Da questo tipo di infelici parentesi discorsive si passa alla degenerazione ultima del discorso di quella parecchio incafonita che per illuminarti sul livello di livore di cui si nutre la sua crociata ti augura lo stupro perché solo così tu potrai capire. E dunque ecco che l’augurio, in fondo, finisce per essere che tutte noi dovremmo essere martoriate sicché si possa pensarla tutte quante allo stesso modo e la violenza sulle donne può fungere da elemento unificante/omologante, presupposto primario per la legittimazione di un pensiero unico, senza il quale io e te non ci capiamo.
Meglio saperti stuprata, affranta e massacrata, affinché la lotta per una causa, quando si tramuta in ideologia fanatica, aggreghi nuove adepte, piuttosto che accettare la tua differenza. Meglio saperti violentata che accettare il fatto che tu possa pensarla diversamente da me.
Frequento i contesti antiviolenza da decenni. Chi mi conosce sa quanto io sia laica e anarchica in tutti i sensi. Quanto sia anche disponibile a rivedere le mie posizioni e a dire che mi sono sbagliata su molte cose. Ebbene su alcune convinzioni si, mi ero profondamente sbagliata e l’ho capito, ad un certo punto. Ho capito di essere stata usata, di essere diventata uno dei fenomeni da baraccone da far sfilare perché potevo rappresentare la narrazione dominante. Ho capito che c’è chi ha usato le mie fragilità, i dubbi, i lavori in corso di elaborazione e poi, quando scoprivo nuove cose e adoperavo il mio senso critico, mi ha istigata a non fidarmi delle mie percezioni mentre io lottavo contro tutto e tutti per raccontare la mia versione della storia. Mi hanno negato anche il diritto di rideclinare una narrazione soggettiva. Hanno sputato su di me veleno su veleno perché le mie conclusioni non corrispondevano a strategie di gruppi politici o di persone che hanno in mente di realizzare chissà che genere di mondo.
Quello che so è che ho incontrato tante persone belle, per fortuna la maggioranza, e poi c’è una minoranza rumorosa, soprattutto nel web, che evangelizza, colonizza arbitrariamente il pensiero altrui e scippa la possibilità che vi sia un riconoscimento per il libero esercizio dell’autodeterminazione di ciascuna. Paternalismi e maternalismi insieme che poi diventano fanatismi che si nutrono di lividi e cadaveri e articoli di cronaca, omettendo di raccontare le storie in tutta la loro complessità.
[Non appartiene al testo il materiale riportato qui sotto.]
/-- A step that would execute a word that one of the last two instructions stored is refused. -/
theorem step_of_stale {s : State} (he : Executes s) (h : s.pc ∈ s.storesLast ∨ s.pc ∈ s.storesPrev) :
    step s = .refused .staleFetch := by
  obtain ⟨hw, hp⟩ := executes_iff.1 he
  have hf : s.arriveBetween.wake.fetch = .refused .staleFetch := State.fetch_of_stale (by simpa using h)
  simp [step, hw, hp, runInstr, hf, andThen]

/-- A step that executes and completes is an instruction that was fetched, decoded and run (R40, clause 4). -/
theorem exec_of_step {s t : State} (he : Executes s) (h : step s = .next t) :
    ∃ w i, Fetches s w ∧ decode w = .ok i ∧ exec i s.acting = .next t := by
  obtain ⟨hw, hp⟩ := executes_iff.1 he
  obtain ⟨hw', -⟩ | ⟨n, -, hp', -⟩ | ⟨w, i, -, -, hf, hd, hx⟩ := step_eq_next h
  · rw [hw] at hw'; cases hw'
  · rw [hp] at hp'; cases hp'
  · exact ⟨w, i, fetches_arriveBetween_wake.1 (State.fetch_eq_next.1 hf), hd, State.acting_eq s ▸ hx⟩

/-- No instruction changes the record of the stores of the instruction before it. -/
theorem exec_storesPrev {i : Instr} {s t : State} (h : exec i s = .next t) : t.storesPrev = s.storesPrev := by
  obtain hk | ⟨-, rfl⟩ | ⟨n, -, rfl⟩ | ⟨-, rfl⟩ := exec_effect h
  · obtain ⟨-, -, -, -, hprev⟩ := hk.rest
    exact hprev
  · exact s.returnToUser_storesPrev
  · exact State.enqueue_storesPrev _ _
  · rfl

@[simp] theorem State.acting_storesPrev (s : State) : s.acting.storesPrev = s.storesLast := by simp [State.acting]

/-- After an executed instruction, the stores of the one before it are on record as the older ones. -/
theorem step_storesPrev {s t : State} (he : Executes s) (h : step s = .next t) : t.storesPrev = s.storesLast := by
  obtain ⟨w, i, -, -, hx⟩ := exec_of_step he h
  exact (exec_storesPrev hx).trans s.acting_storesPrev

end Sys2Proof.Machine

namespace Sys2Proof.Proofs
open Sys2Proof.Machine

/-- Settles O42: by the kind of the address. -/
theorem accessOutsideWrittenMemoryStops : Obligations.AccessOutsideWrittenMemoryStops := fun _ _ _ =>
  ⟨fun h => ⟨State.readMem_of_absent h, State.writeMem_of_absent h⟩,
    fun h => ⟨State.readMem_of_device h, State.writeMem_of_device h⟩, State.readMem_of_unwritten⟩

/-- Settles O56: a completed store is a written word, and the laws of written words do the rest. -/
theorem memoryReadsBackTheLastWrite : Obligations.MemoryReadsBackTheLastWrite := by
  refine ⟨fun s t a v h => ?_, fun m _ _ v w hab => m.readByte_writeWord_comm v w hab⟩
  obtain ⟨hstorable, rfl⟩ := State.writeMem_eq_next.1 h
  exact ⟨State.readMem_eq_next.2 ⟨hstorable.1, s.mem.readWord_writeWord_same a v⟩,
    fun b hb => State.readMem_congr rfl (s.mem.readWord_writeWord_other v hb), rfl⟩

/-- Settles O59: a store of the instruction before the next step stands in `storesLast`, and one instruction later in
`storesPrev`; the fetch looks at both. -/
theorem storesIntoUpcomingInstructionsAreRefused : Obligations.StoresIntoUpcomingInstructionsAreRefused := by
  refine ⟨fun _ _ _ => State.writeMem_of_next_words, fun x y s h hnext => ?_, fun s t _ _ he hstore => ?_,
    fun s t u _ _ he hstep he' hstore => ?_, fun _ _ => State.fetch_eq_next.2⟩
  · rw [exec_st]
    exact State.writeMem_of_next_words h hnext
  · exact step_of_stale he (.inl hstore)
  · exact step_of_stale he' (.inr (step_storesPrev he hstep ▸ hstore))

end Sys2Proof.Proofs

/-! The decoder: its fields and operands, each format's op map as a table, and the format that the leading bits choose
(R71 to R90). -/

namespace Sys2Proof.Laws
open Sys2Proof.Machine
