-- ==== Sys2Proof/Decode.lean ====
section
/-! DEFINITION. The decoder of the opcode table's words: no row of spec/opcode_table.json gives bits, so no word
spells a command. -/

namespace Sys2Proof

/-- The command that a word spells by the table's bits: none, since no row has a field of bits. -/
def decodeTableWord (_nbits _w : Nat) : Option Instr := none

end Sys2Proof
end

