/-- CXL.cache, CXL.mem, CXL.io, ATS, DOE, AER, JTAG and Dovetail messages that leave the complex. -/
inductive Msg where
  | cpl (data : List Byte) (poison : Bool)
  | unsupported
  | retryStatus
  | assertInta | deassertInta
  | msi (addr : Nat) (data : BitVec 16)
  | cxlReq (kind : Nat) (line off : Nat) (data : List Byte) (poison : Bool)
  | snpRsp (line : Nat) (hit : Bool) (data : Option (List Byte)) (poison : Bool)
  | biSnp (inv : Bool) (line : Nat)
  | memData (data : List Byte) (poison : Bool)
  | memCmp
  | atsReq (pasid : BitVec 20) (addr : Nat) (noWrite : Bool)
  | pageReq (pasid : BitVec 20) (page : Nat) (write : Bool) (prg : Nat)
  | atsInvCpl
  | flushRead
  | ioWrite (addr : Nat) (data : List Byte) (poison : Bool)
  | doe (bytes : List Byte)
  | errCor | errNonfatal | errFatal
  | jtag (v : BitVec 512)
  | dtSend (peer : Nat) (kind : Nat) (tag : Nat) (addr : Nat) (data : List Byte) (poison : Bool)
  | dtRefuse (peer : Nat) (tag : Nat)
  | heartbeat (peer : Nat) (pkg inc : BitVec 8)
  | beacon (peer : Nat) (stc : Word)
  deriving DecidableEq, Repr

/-- A chunk as it was before a jig region of `core` first wrote it (R227). -/
structure Undo where
  core : Nat
  chunk : Nat
  data : List Byte
  poison : Bool
  deriving DecidableEq, Repr

/-- A back-invalidation sent to the host for a line: BISnpInv or BISnpData, and whether its BIRsp has come (R299). -/
structure BiSnp where
  line : Nat
  inv : Bool
  answered : Bool
  /-- A walk under way has read the line on the strength of the answer (R306). -/
  spent : Bool
  deriving DecidableEq, Repr

/-- A GFE access that waits for the host's copy of its line, or for the line's requests in flight (R263, R299): a write, a step of a
descriptor's REFCNT (R109), a write of or an addition to a fence (R328), and the first read of a bound channel's PROD (R398). -/
inductive GfePost where
  | write (addr : Nat) (data : List Byte)
  | ref (addr : Nat) (up : Bool)
  | fenceSet (ctx : BitVec 12) (f : Nat) (v : Word)
  | fenceAdd (ctx : BitVec 12) (f : Nat) (v : Word)
  | bind (n : Nat)
  deriving DecidableEq, Repr

/-- A fault event raised by the command being performed: the block, source, the core it names, the address it
carries, and whether it was injected (R412, R425). -/
structure Raised where
  block : Blk
  src : Nat
  unit : Option Nat
  addr : Option Nat
  tested : Bool
  deriving DecidableEq, Repr

/-- R412: a reaction that the banked state holds: block number, code and unit. -/
structure HeldReact where
  block : Blk
  code : Nat
  unit : Option Nat
  deriving DecidableEq, Repr

/-- An outstanding flush read (R301): the task whose record it precedes, and the cores whose CXL.io writes it follows. -/
structure FlushRd where
  task : Option Nat
  cores : List Nat
  deriving DecidableEq, Repr
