/-- Write a part of a chunk (R290): every other copy is invalidated, a partial write first merges the current data,
and the cluster cache takes the line where R253 allocates it. -/
def cohWrite (w : Who) (t : Target) (k off : Nat) (d : List Byte) (p : Bool) : M Unit := do
  let s ← get
  if uncached w k then
    set (chunkWrite s w k off d p t.key)
  else
    if lineWaits s w false k then throw .wait
    if !hostSnoopOk s k true then
      set (sendBis s k true)
      throw .wait
    let inCl := match w.cl with
      | some cl => (findLine (cluster s cl).ccache false k).isSome
      | none => false
    if (w.cl.map fun cl => t.cc && ccacheable (k * 64) && !clusterFenced s cl && !inCl && !fillRoom s cl k).getD false then throw .wait
    let s := useBis s k
    let whole := decide (d.length = 64)
    let r := snoopAll s false k true
    let s := r.1
    let alloc := match w.cl with
      | some cl => ccacheable (k * 64) && (t.cc || inCl) && !clusterFenced s cl
      | none => false
    match w.cl, alloc with
    | some cl, true =>
      let s := clusterCtr s cl (if inCl then 0 else 1) 1
      let cur : (List Byte × Bool) × State :=
        if whole then ((d, false), s)
        else match r.2.data with
          | some (d0, p0, _, _) => ((d0, p0), s)
          | none => chunkRead s w k 0 64 t.key
      let l : CLine := { line := k, host := false, st := .m, data := splice cur.1.1 off d,
                         poison := p || (!whole && cur.1.2), cc := true, key := t.key, stamp := 0, pres := 1 }
      set (ccInsert cur.2 cl l)
    | _, _ =>
      let s := match r.2.data with
        | some (d0, p0, key0, _) => if r.2.dirty && !whole then chunkWrite s whoNone k 0 d0 p0 key0 else s
        | none => s
      set (chunkWrite s w k off d p t.key)

/-! Host memory (R292-R296). -/

/-- First slot of a host line's set: the slice of R292, then the set. -/
def devSet (k : Nat) : Nat := (if (k.testBit 6) ≠ (k.testBit 14) then 1 else 0) * 0x80000 + k % 32768 * 16

/-- The device-cache slot for a host line: an empty way, else the least recently used whose line no request is bringing to a data
cache. -/
def devSlot (s : State) (k : Nat) : Nat :=
  let base := devSet k
  match (List.range 16).find? fun w => (mapFind? s.devc (base + w)).isNone with
  | some w => base + w
  | none =>
    ((List.range 16).foldl (fun (b : Nat × Nat) w =>
      match mapFind? s.devc (base + w) with
      | some l => if decide (l.stamp < b.2) && !lineBusy s true l.line then (base + w, l.stamp) else b
      | none => b) (base, 2 ^ 64)).1

/-- The device cache has a way for a host line: its own, an empty one, or one that may be evicted. -/
def devRoom (s : State) (k : Nat) : Bool :=
  (devLine s k).isSome || (List.range 16).any fun w => match mapFind? s.devc (devSet k + w) with
    | some l => !lineBusy s true l.line
    | none => true

/-- Evict a device-cache line: the inner copies are recalled first (R292), then the host is told (R293). -/
def devEvict (s : State) (slot : Nat) : State :=
  match mapFind? s.devc slot with
  | none => s
  | some l0 =>
    let s := recallLine s true l0.line
    match mapFind? s.devc slot with
    | none => s
    | some l =>
      let s := dropDev s slot
      if l.st = .m then
        let v := devCheck s l
        cxlRequest v.2 384 5 l.line 0 v.1.data v.1.poison
      else cxlRequest s 384 6 l.line 0 [] false

def devStamp (s : State) : Nat := s.devc.foldl (fun m e => max m (e.2.stamp + 1)) 0

/-- Install a host line after its GO (R293). -/
def devInstall (s : State) (k : Nat) (st : Moesi) (d : List Byte) (p : Bool) : State :=
  match devLine s k with
  | some (slot, l) => putDev s slot { l with st, data := d, poison := p, cc := false, stamp := devStamp s }
  | none =>
    let slot := devSlot s k
    let s := devEvict s slot
    putDev s slot { line := k, host := true, st, data := d, poison := p, cc := false, key := none, stamp := devStamp s, pres := 0 }

/-- A CXL.cache request for the line waits for its GO. -/
def hostPending (s : State) (k : Nat) : Bool := s.hreqs.any fun h => decide (h.line = k)

/-- Read part of a host line for an engine: from the latest inner copy or the device cache; otherwise RdShared is sent
and the access waits (R293). The answer to a request that failed is used once. -/
def hostRead (w : Who) (k off n : Nat) : M (List Byte × Bool) := do
  let s ← get
  let me := k * 512 + w.core.getD 384
  match mapFind? s.refused me with
  | some z =>
    set { s with refused := mapDel s.refused me }
    return ((z.drop off).take n, true)
  | none =>
  if lineWaits s w true k then throw .wait
  match devLine s k with
  | none =>
    if hostPending s k then throw .wait
    set (globalCtr (cxlRequest s (w.core.getD 384) 0 k 0 [] false) 113 1)
    throw .wait
  | some (slot, l0) =>
    let r := snoopAll s true k false
    let v := devCheck r.1 (((devLine r.1 k).map Prod.snd).getD l0)
    let l := v.1
    let s := globalCtr (putDev v.2 slot { l with stamp := devStamp s }) 112 1
    let s := match w.ctx with
      | some c => ctxCtr s c 6 n
      | none => s
    set s
    match r.2.data with
    | some (d, p, _, _) => return ((d.drop off).take n, p)
    | none => return ((l.data.drop off).take n, l.poison)

/-- Write part of a host line for an engine: in the device cache where it is held in M or E, otherwise posted by
ItoMWr or WOWrInv (R293, R295). -/
def hostWrite (w : Who) (k off : Nat) (d : List Byte) (p : Bool) : M Unit := do
  let s ← get
  if lineWaits s w true k || hostPending s k then throw .wait
  let whole := decide (d.length = 64)
  let r := snoopAll s true k true
  let s := match w.ctx with
    | some c => ctxCtr r.1 c 6 d.length
    | none => r.1
  match devLine s k with
  | some (slot, l) =>
    let cur := match r.2.data with
      | some (d0, p0, _, _) => (d0, p0)
      | none => (l.data, l.poison)
    if l.st = .m || l.st = .e then
      set (putDev s slot { l with st := .m, data := splice cur.1 off d, poison := p || (!whole && cur.2), stamp := devStamp s })
    else
      set (cxlRequest (dropDev s slot) (w.core.getD 384) (if whole then 3 else 4) k off d p)
  | none => set (cxlRequest s (w.core.getD 384) (if whole then 3 else 4) k off d p)

end Sys2Proof.Machine
end

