-- ==== Sys2Proof/Machine/Power.lean ====
section
/-! DEFINITION. Power, clocks and ageing (R426-R437): wakes and ramp tokens, engine and core states, rejoin (R382),
the three requests for HALF, thermal pauses and trips, and temper monitors. -/

namespace Sys2Proof.Machine

/-! Wakes (R430-R432). -/

/-- Ask Bellows to wake a core: queued for a token on its die, once; a disabled block takes no request (R41). -/
def requestWake (s : State) (c : Nat) : State :=
  let k := core s c
  let q := mapGet (fun _ => []) s.power.wakeq (dieOf c)
  if k.power = .c0 || k.waking || q.contains c || !coreEnabled s c || coreFenced s c || !blkEn s .pwr then s
  else { s with power := { s.power with wakeq := mapSet (fun _ => []) s.power.wakeq (dieOf c) (q ++ [c]) } }

/-- Power-up of engines of a core is asked for; a core that is not in C0 wakes first (R192, R218). -/
def requestEngines (s : State) (c : Nat) (mask : BitVec 6) : State :=
  requestWake (setCore s c { core s c with engReq := (core s c).engReq ||| (mask &&& ~~~(core s c).engOn) }) c

def tokenRate (s : State) (d : Nat) : Nat :=
  let r := rf s .pwr (0x120 + 8 * d) 3 0
  if r = 0 then 1 else min 8 r

def recentGrants (s : State) (d : Nat) : List Word :=
  (mapGet (fun _ => []) s.power.grants d).filter fun t => decide ((s.stc - t).toNat < 1000)

def execRampTokenGrant (die : Fin 2) (s : State) : Out :=
  let d := die.val
  match mapGet (fun _ => []) s.power.wakeq d with
  | [] => idle s
  | c :: rest =>
    if (recentGrants s d).length < tokenRate s d then
      let s := { s with power := { s.power with wakeq := mapSet (fun _ => []) s.power.wakeq d rest,
                                                grants := mapSet (fun _ => []) s.power.grants d (recentGrants s d ++ [s.stc]) } }
      let s := setRf s .pwr (0x120 + 8 * d) 63 32 (rf s .pwr (0x120 + 8 * d) 63 32 + 1)
      done (setCore s c { core s c with waking := true, wakeAt := s.cclk })
    else idle s

/-- R382: a core rejoins. -/
def coreRejoin (s : State) (c : Nat) : State :=
  let cl := clusterOf c
  let s := zeroRange s (spadBase c) spadSize
  let k := core s c
  let s := (s.txns.filter fun t => t.core = c).foldl txnWriteBack s
  let s := setCore s c { k with dcache := [], wb := none, fills := [], sbuf := [], icache := [], rb := [], prog := none, bundle := [], ncLine := none, accepted := [] }
  let s := { s with copyBacks := s.copyBacks.filter (fun b => b.core ≠ c), slotRels := s.slotRels.filter (fun b => b.core ≠ c),
                    txns := s.txns.filter (fun t => t.core ≠ c) }
  let s := serveAllSnoops s
  let s := setRf s (bCore c) 0x600 15 0 (rf s (bCluster cl) 0x600 15 0)
  setRf s (bCore c) 0x600 17 16 0

/-- R382: a cluster rejoins, and then every one of its cores. -/
def clusterRejoin (s : State) (cl : Nat) : State :=
  let s := setCluster s cl (clusterEmpty (cluster s cl))
  let s := zeroRange s (winBase cl) 0x1000000
  let s := setRf s (bCluster cl) 0x600 63 48 (rf s .gfe 0x3010 15 0)
  let s := setRf s (bCluster cl) 0x600 16 16 0
  ((cores8 cl).filter fun c => coreEnabled s c && !rbit s (bCluster cl) 0x610 (c % 8)).foldl coreRejoin s

/-- R430: a core reaches C0 2,400 CCLK cycles after its grant, rejoining first where it was in C3. -/
def execCoreWakeDone (core : CoreIx) (s : State) : Out :=
  let c := core.val
  let k := Sys2Proof.Machine.core s c
  if k.waking && coreEnabled s c && !coreFenced s c && decide (2400 ≤ (s.cclk - k.wakeAt).toNat) && running s then
    let s1 := if k.power = .c3 && rbit s (bCore c) 0x600 17 then coreRejoin s c
              else if k.power = .c3 then zeroRange s (spadBase c) spadSize else s
    done (setCore s1 c { Sys2Proof.Machine.core s1 c with power := .c0, waking := false, idleAt := s.stc })
  else idle s

/-! Engine and core states (R431). -/

def autoOn (s : State) : Bool := rbit s .pwr 0x118 0

def injigAt (s : State) (c : Nat) : Bool :=
  match prog? s c with
  | some p => p.injig || p.armed
  | none => false

def queueEmpty (s : State) (c e : Nat) : Bool :=
  match prog? s c with
  | some p => (queue p e).isEmpty
  | none => true

def execEnginePowerOn (core : CoreIx) (eng : Fin 6) (s : State) : Out :=
  let k := Sys2Proof.Machine.core s core.val
  if k.engReq.getLsbD eng.val && k.power = .c0 && running s then
    let b : BitVec 6 := 1 <<< eng.val
    done (setCore s core.val { k with engReq := k.engReq &&& ~~~b, engOn := k.engOn ||| b, engAt := mapSet (fun _ => 0) k.engAt eng.val s.cclk })
  else idle s

def execEnginePowerOff (core : CoreIx) (eng : Fin 6) (s : State) : Out :=
  let c := core.val
  let k := Sys2Proof.Machine.core s c
  let th := rf s .pwr 0x118 31 16
  let idleFor := (s.cclk - mapGet (fun _ => 0) k.engAt eng.val).toNat
  if autoOn s && k.engOn.getLsbD eng.val && queueEmpty s c eng.val && !injigAt s c && decide (th ≠ 0) && decide (th ≤ idleFor) then
    done (setCore s c { k with engOn := k.engOn &&& ~~~((1 : BitVec 6) <<< eng.val), idleAt := s.stc })
  else idle s

/-- The core runs no task and has nothing under way: no buffered store, fill, request or Tongs work. -/
def coreQuiet (s : State) (c : Nat) : Bool :=
  let k := core s c
  k.prog.isNone && k.sbuf.isEmpty && k.fills.isEmpty && k.wb.isNone && (s.txns.all fun t => decide (t.core ≠ c))
    && (s.copyBacks.all fun b => decide (b.core ≠ c)) && (s.slotRels.all fun b => decide (b.core ≠ c))
    && s.shares.all fun x => decide (x.core ≠ c)

def execCoreEnterC2 (core : CoreIx) (s : State) : Out :=
  let c := core.val
  let k := Sys2Proof.Machine.core s c
  let th := rf s .pwr 0x118 63 48
  if autoOn s && k.power = .c0 && coreQuiet s c && decide (k.engOn = 0) && decide (th ≠ 0) && decide (1000 * th ≤ (s.stc - k.idleAt).toNat) then
    let s := flushCore s c
    done (setCore s c { Sys2Proof.Machine.core s c with power := .c2, rb := [], engReq := 0, ncLine := none })
  else idle s
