-- ==== Sys2Proof/Machine/Gfe.lean ====
section
/-! DEFINITION. The global front end: context enable (R323), the submission ring and its watch line (R297, R324,
R325), commands (R326-R331), dispatch (R332-R337), completion records (R301, R338-R341), abort (R343) and the
watchdog (R344, R345). -/

namespace Sys2Proof.Machine

/-! The ring. -/

def ctxCons (s : State) (c : BitVec 12) : Nat := rf s (.ctx c) 0x0 31 0
def ringLog2 (s : State) (c : BitVec 12) : Nat := wkf s (.ctx c) 0x8048 63 59
def ringOk (s : State) (c : BitVec 12) : Bool := decide (6 ≤ ringLog2 s c) && decide (ringLog2 s c ≤ 16)

def ctxFaulted (s : State) (c : BitVec 12) : Bool := rbit s (.ctx c) 0x10 63
def ctxAborted (s : State) (c : BitVec 12) : Bool := rbit s (.ctx c) 0x10 62
def ctxAborting (s : State) (c : BitVec 12) : Bool := rbit s (.ctx c) 0x10 61

/-- The channel that feeds the context in place of its own ring (R398). -/
def feeder (s : State) (c : BitVec 12) : Option Nat := if ringOk s c then none else chanOf s c

/-- A context has a command in progress. -/
def cmdInProgress (s : State) (c : BitVec 12) : Bool :=
  (gctx s c).front.isSome || (gctx s c).call.isSome

/-- BOUND is written 0: the command in progress, if any, is finished, and no later one is processed; CONS keeps its value (R398). -/
def chanUnbind (s : State) (n : Nat) : State :=
  let c := chan s n
  let g := gctx s c.ctx
  let s := if decide (feeder s c.ctx = some n) && cmdInProgress s c.ctx then setGctx s c.ctx { g with orphan := true } else s
  setChan (setRf s .dt (0x3000 + 32 * n) 63 63 0) n { c with bound := false }

/-- Unprocessed commands stand in the ring, or in the channel that feeds the context. -/
def ringBusy (s : State) (c : BitVec 12) : Bool :=
  (gctx s c).orphan || match feeder s c with
  | some n => decide (chanCons s n ≠ (chan s n).prod.toNat)
  | none => ringOk s c && decide (ctxCons s c ≠ (gctx s c).prod.toNat)

/-- The GFE takes up a command of the context: a new one only while its block is enabled (R41). -/
def gfeTakes (s : State) (c : BitVec 12) : Bool := blkEn s .gfe || (gctx s c).call.isSome || (gctx s c).front.isSome

/-- The GFE may process a command of the context now (R41, R325, R342, R343). -/
def ctxReady (s : State) (c : BitVec 12) : Bool :=
  running s && gfeTakes s c && (gctx s c).enabled && ringBusy s c && !ctxFaulted s c && !ctxAborted s c && !ctxAborting s c

/-- R323: the enable of a context, after its working copy is taken. Nothing is processed until the arming read returns. -/
def ctxEnabled (s : State) (c : BitVec 12) : State :=
  let s := setReg s (.ctx c) 0x10 0
  let s := setRf s (.ctx c) 0x8068 31 0 0
  let s := (List.range 13).foldl (fun s i => setReg s (.ctx c) (0x1000 + 8 * i) 0) s
  let s := setGctx (recheckWaits s fun w => decide (w.1 = c.toNat)) c { gctxInit with enabled := true, lastProgress := (gctx s c).lastProgress, prod := BitVec.ofNat 32 (ctxCons s c) }
  let s := { s with atsCpl := mapDel s.atsCpl c.toNat }
  if ringOk s c then cxlRequest s (385 + c.toNat) 7 (headerLine s c) 0 [] false else s

/-- A ring slot's read that is under way brings the context nothing any more. -/
def forgetSlotRead (s : State) (c : BitVec 12) : State :=
  { s with hreqs := s.hreqs.map fun h => if h.core = 385 + c.toNat ∧ h.kind = 2 then { h with core := 384 } else h }
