def execChallenge (nonce : BitVec 256) (s : State) : Out := cfgCmd s (challenge nonce)

/-- Measurement `i`: 1 the boot ROM, 2 the accepted microcode image, all zeros while there is none, 3 the cut list. -/
def measurement (s : State) (i : Nat) : List Byte :=
  if i = 1 then toBytes 48 Config.romDigest.toNat
  else if i = 2 then (match s.mcImage with
    | some m => toBytes 48 (Config.sha384 m.bytes).toNat
    | none => List.replicate 48 0)
  else toBytes 48 (Config.sha384 (cutList s)).toNat

/-- A measurement block: index, DMTF specification, size, type, value size, value. -/
def measBlock (s : State) (i : Nat) : List Byte :=
  toBytes 1 i ++ [1] ++ toBytes 2 51 ++ toBytes 1 (i - 1) ++ toBytes 2 48 ++ measurement s i

def getMeasurements (op : BitVec 8) : State → State :=
  spdmAt 3 fun s =>
    let o := op.toNat
    let ans := fun (p1 : Nat) (is : List Nat) =>
      let rec' := is.flatMap (measBlock s)
      let f := freeNat s
      let body := toBytes 1 is.length ++ toBytes 3 rec'.length ++ rec' ++ toBytes 32 f.1 ++ toBytes 2 0
      spdmSend f.2 0x12 0x60 p1 0 (body ++ Config.spdmSign body)
    if o = 0 then ans 3 [] else if o = 0xFF then ans 0 [1, 2, 3] else if o ≤ 3 then ans 0 [o] else spdmError s 1

def execGetMeasurements (op : BitVec 8) (s : State) : Out := cfgCmd s (getMeasurements op)

/-! CDAT (R353): the header, one DSMAS, and one DSLBIS with latency and bandwidth. -/

/-- A byte that makes the sum of all zero. -/
def sumByte (bs : List Byte) : Byte := bs.foldl (fun a b => a - b) 0

def cdatDsmas : List Byte := [0, 0] ++ toBytes 2 24 ++ [0, 0, 0, 0] ++ toBytes 8 0 ++ toBytes 8 (12 * stackSize)

/-- The one DSLBIS of R353: access latency, 400 units of 1,000 ps in its first entry, and access bandwidth, 55,000 units of 2 MB/s in its
second (log entry 224). -/
def cdatDslbis : List Byte := [1, 0] ++ toBytes 2 24 ++ [0, 0, 0, 0] ++ toBytes 8 1000 ++ toBytes 2 400 ++ toBytes 2 55000 ++ toBytes 2 0

def cdatBody : List (List Byte) := [cdatDsmas, cdatDslbis]

def cdatHeader : List Byte :=
  let h : List Byte := toBytes 4 (16 + 48) ++ [1]
  h ++ [sumByte (h ++ cdatBody.flatten)] ++ List.replicate 10 0

def cdatRead (entry : BitVec 16) (s : State) : State :=
  match (cdatHeader :: cdatBody)[entry.toNat]? with
  | some e => doeSend s 0x1E98 2 ([0, 0] ++ toBytes 2 (if entry.toNat + 1 ≤ cdatBody.length then entry.toNat + 1 else 0xFFFF) ++ e)
  | none => doeSend s 0x1E98 2 [1, 0, 0xFF, 0xFF]

def execCdatRead (entry : BitVec 16) (s : State) : Out := cfgCmd s (cdatRead entry)

/-! The mailbox registers (R350). -/

/-- An SPDM request by its bytes: version, code, two parameters, the rest. -/
def spdmRequest (b : List Byte) (s : State) : State :=
  let u := fun (o n : Nat) => ofBytes ((b.drop o).take n)
  match u 1 1 with
  | 0x84 => getVersion s
  | 0xE1 => getCapabilities (BitVec.ofNat 8 (u 0 1)) s
  | 0xE3 => negotiateAlgorithms (BitVec.ofNat 32 (u 8 4)) (BitVec.ofNat 32 (u 12 4)) s
  | 0x81 => getDigests s
  | 0x82 => getCertificate (BitVec.ofNat 16 (u 4 2)) (BitVec.ofNat 16 (u 6 2)) s
  | 0x83 => challenge (BitVec.ofNat 256 (u 4 32)) s
  | 0xE0 => getMeasurements (BitVec.ofNat 8 (u 3 1)) s
  | _ => spdmError s 7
E no, io non lascio che vengano usati i miei lividi, e so per certo che la violenza è fatta di esercizio di potere e quel potere lo eserciti facendo leva giusto sulla fragilità di qualcun@ che si affida al tuo controllo. Tutori e tutoresse, per me, si sono rivelati nefasti, anzi, anche più perfidi, perché animati dal sacro fuoco della missione salvifica delle donne, legittimati dal mondo attorno che non vede mai le violenze quando vengono compiute “per il tuo bene”, violenze più lesive di quanto non sia stato opprimente qualunque altro abuso.
Chi ti fa male ritiene di avere ragione e in questa circostanza in cui la ragione appartiene a chi si fa scudo del valore etico della lotta contro la violenza sulle donne chi mi dice che io non sia un loro oggetto da usare e opprimere e censurare nel caso in cui mi autorappresento invece che lasciare che altri si sostituiscano alla mia voce?
Chi mi dice che io non debba salvarmi dai miei tutori, salvatori e dalle mie salvatrici?
Chiunque, nelle lotte, non ambisca ad un colloquio continuo, un confronto laico, una dialettica che non offende, con tutte le parzialità, senza che vi siano pretese autoritarie di correzione del mio modo di pensare, è per me figura oppressiva che scanso come la peste.
Rossa. La peste rossa. At the moment.
Da dicembre, poi, mi riapproprio anche del mio colore.